Return all lines of the data in which the string "RobotId" occurs.

+ + + + + + +

/-- R165, R177(e): slot ownership changes only in `BUILD` and `STOP`, and only from 0 to an id or from an id to 0. -/
def Obligations.SlotOwnershipChanges : Prop :=
  ∀ (i : Instr) (s t : State) (k : Fin 6), exec i s = .next t → (t.slotAt k).owner ≠ (s.slotAt k).owner →
    (i = .build ∨ i = .stop) ∧ (ServerInv s → (s.slotAt k).owner = 0 ∨ (t.slotAt k).owner = 0)

/-- R42: a record is never deleted, and of a record that stays, only an accepted reply of that robot writes the time and
the revision or clears `reclaimable`. -/
def Obligations.RecordsAreNeverDeleted : Prop :=
  ∀ (i : Instr) (s t : State) (id : RobotId), exec i s = .next t →
    ((s.cliAt id).valid = true → (t.cliAt id).valid = true) ∧
    (t.cliAt id ≠ s.cliAt id →
      ((i = .sweep ∨ i = .build) ∧ t.cliAt id = { s.cliAt id with reclaimable := true }) ∨
      (∃ rx, i = .rxr rx ∧ s.side.buf[3] = id ∧ (t.cliAt id).lastPacketTime = s.side.now ∧
        (t.cliAt id).reclaimable = false))

/-- R175: `RDCLI` gives the record, what the next sweep at this time would decide, and the slot the robot holds. -/
def Obligations.RdcliReadsTheRecord : Prop :=
  ∀ (s : State) (id : RobotId) (sl : BitVec 3), s.cfg.role = .server →
    (id = 0 → exec (.rdcli id) s = .next (s.raise .badOperand)) ∧
    (id ≠ 0 →
      (∃ k : Fin 6, (∀ j : Fin 6, (s.slotAt j).owner = id ↔ j = k) ∧ sl = BitVec.ofNat 3 k.val) ∨
        ((∀ k : Fin 6, (s.slotAt k).owner ≠ id) ∧ sl = 7) →
      let c := s.cliAt id
      exec (.rdcli id) s = .next (s.respond
        { word := 0#21 ++ sl ++ 0#1 ++ c.hardwareRevision
            ++ BitVec.ofBool (c.valid && decide (s.clientTimeout.toNat < (s.side.now - c.lastPacketTime).toNat))
            ++ BitVec.ofBool c.reclaimable ++ BitVec.ofBool c.valid
          bytes := none, cf := none, time := some c.lastPacketTime }))

/-- R176: `RDSLOT` gives the owner, whether a command is pending, and the claim; a slot index above 5 is refused. -/
def Obligations.RdslotReadsTheSlot : Prop :=
  ∀ (s : State) (sl : BitVec 3), s.cfg.role = .server →
    (6 ≤ sl.toNat → exec (.rdslot sl) s = .next (s.raise .badOperand)) ∧
    (∀ k : Fin 6, sl.toNat = k.val →
      exec (.rdslot sl) s = .next (s.respond (Result.ofWord
        (0#8 ++ (s.claimAt k).id ++ 0#5
          ++ (match (s.claimAt k).state with | .none => 0#2 | .one => 1#2 | .collided => 2#2)
          ++ BitVec.ofBool (s.slotAt k).cmdValid ++ (s.slotAt k).owner))))

/-! ### Invariants and the two ends of the radio link -/

/-- R23, R25, R42, R45, R160(d), R202: the state after reset is sound, under every configuration. Soundness holds two
clauses that are the model's own (log entry 14, DEDUCED): a pending reply belongs to a started client, and a claim that is
no single claimant's has id 0. -/
def Obligations.ResetIsSound : Prop := (∀ cfg : Config, Inv (State.resetWith cfg)) ∧ Inv State.reset

/-- R23, R25, R42, R45, R160(d), R202: every step keeps a sound state sound. Soundness holds two clauses that are the
model's own (log entry 14, DEDUCED): a pending reply belongs to a started client (R142, R145), and a claim that is no
single claimant's has id 0 (R145, R167, R173). -/
def Obligations.EveryStepKeepsTheStateSound : Prop := ∀ s t : State, Inv s → step s = .next t → Inv t

/-- R127, R160(a), R165: a frame that `BUILD` sends, handed unaltered to the client whose id owns slot `k`, connects that
client and schedules its reply in slot `k`; and a command posted for that owner reaches the client bit for bit. -/
def Obligations.BuiltFrameReachesItsRobot : Prop :=
  ∀ (s t c : State) (r : Response) (k : Fin 6), s.serving .server → ServerInv s → exec .build s = .next t →
    t.rsp = some r → c.serving .client → c.cfg.portControl = s.cfg.portControl →
    c.cfg.typeControl = s.cfg.typeControl → r.owedSend = some c.side.bytes → c.ownId ≠ 0 →
    (t.slotAt k).owner = c.ownId →
    ∃ u, exec .rxc c = .next u ∧ u.conn = true ∧ u.curCmdValid = true ∧ u.curCmd.recipientId = c.ownId ∧
      u.replyPending = true ∧ u.replySlot.toNat = k.val ∧ u.replyArmedTime = c.side.now ∧
      ((s.slotAt k).cmdValid = true → u.curCmd = (s.slotAt k).cmd.toRobot c.ownId)

/-- R158, R166: a reply that `CTICK` sends, handed unaltered to a server of the same port and type, refreshes exactly the
record of the client that sent it. -/
def Obligations.SentReplyReachesTheServer : Prop :=
  ∀ (c t s : State) (r : Response) (rx : BitVec 3), exec .ctick c = .next t → t.rsp = some r → s.serving .server →
    s.cfg.portControl = c.cfg.portControl → s.cfg.typeControl = c.cfg.typeControl →
    r.owedSend = some s.side.bytes →
    ∃ u, exec (.rxr rx) s = .next u ∧
      u.cliAt c.ownId =
        { valid := true, lastPacketTime := s.side.now, hardwareRevision := c.hwRev, reclaimable := false } ∧
      ∀ id : RobotId, id ≠ c.ownId → u.cliAt id = s.cliAt id

end
end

+ + + + + + +

TASK OUTPUT:
  ∀ (i : Instr) (s t : State) (id : RobotId), exec i s = .next t →
  ∀ (s : State) (id : RobotId) (sl : BitVec 3), s.cfg.role = .server →
      ∀ id : RobotId, id ≠ c.ownId → u.cliAt id = s.cliAt id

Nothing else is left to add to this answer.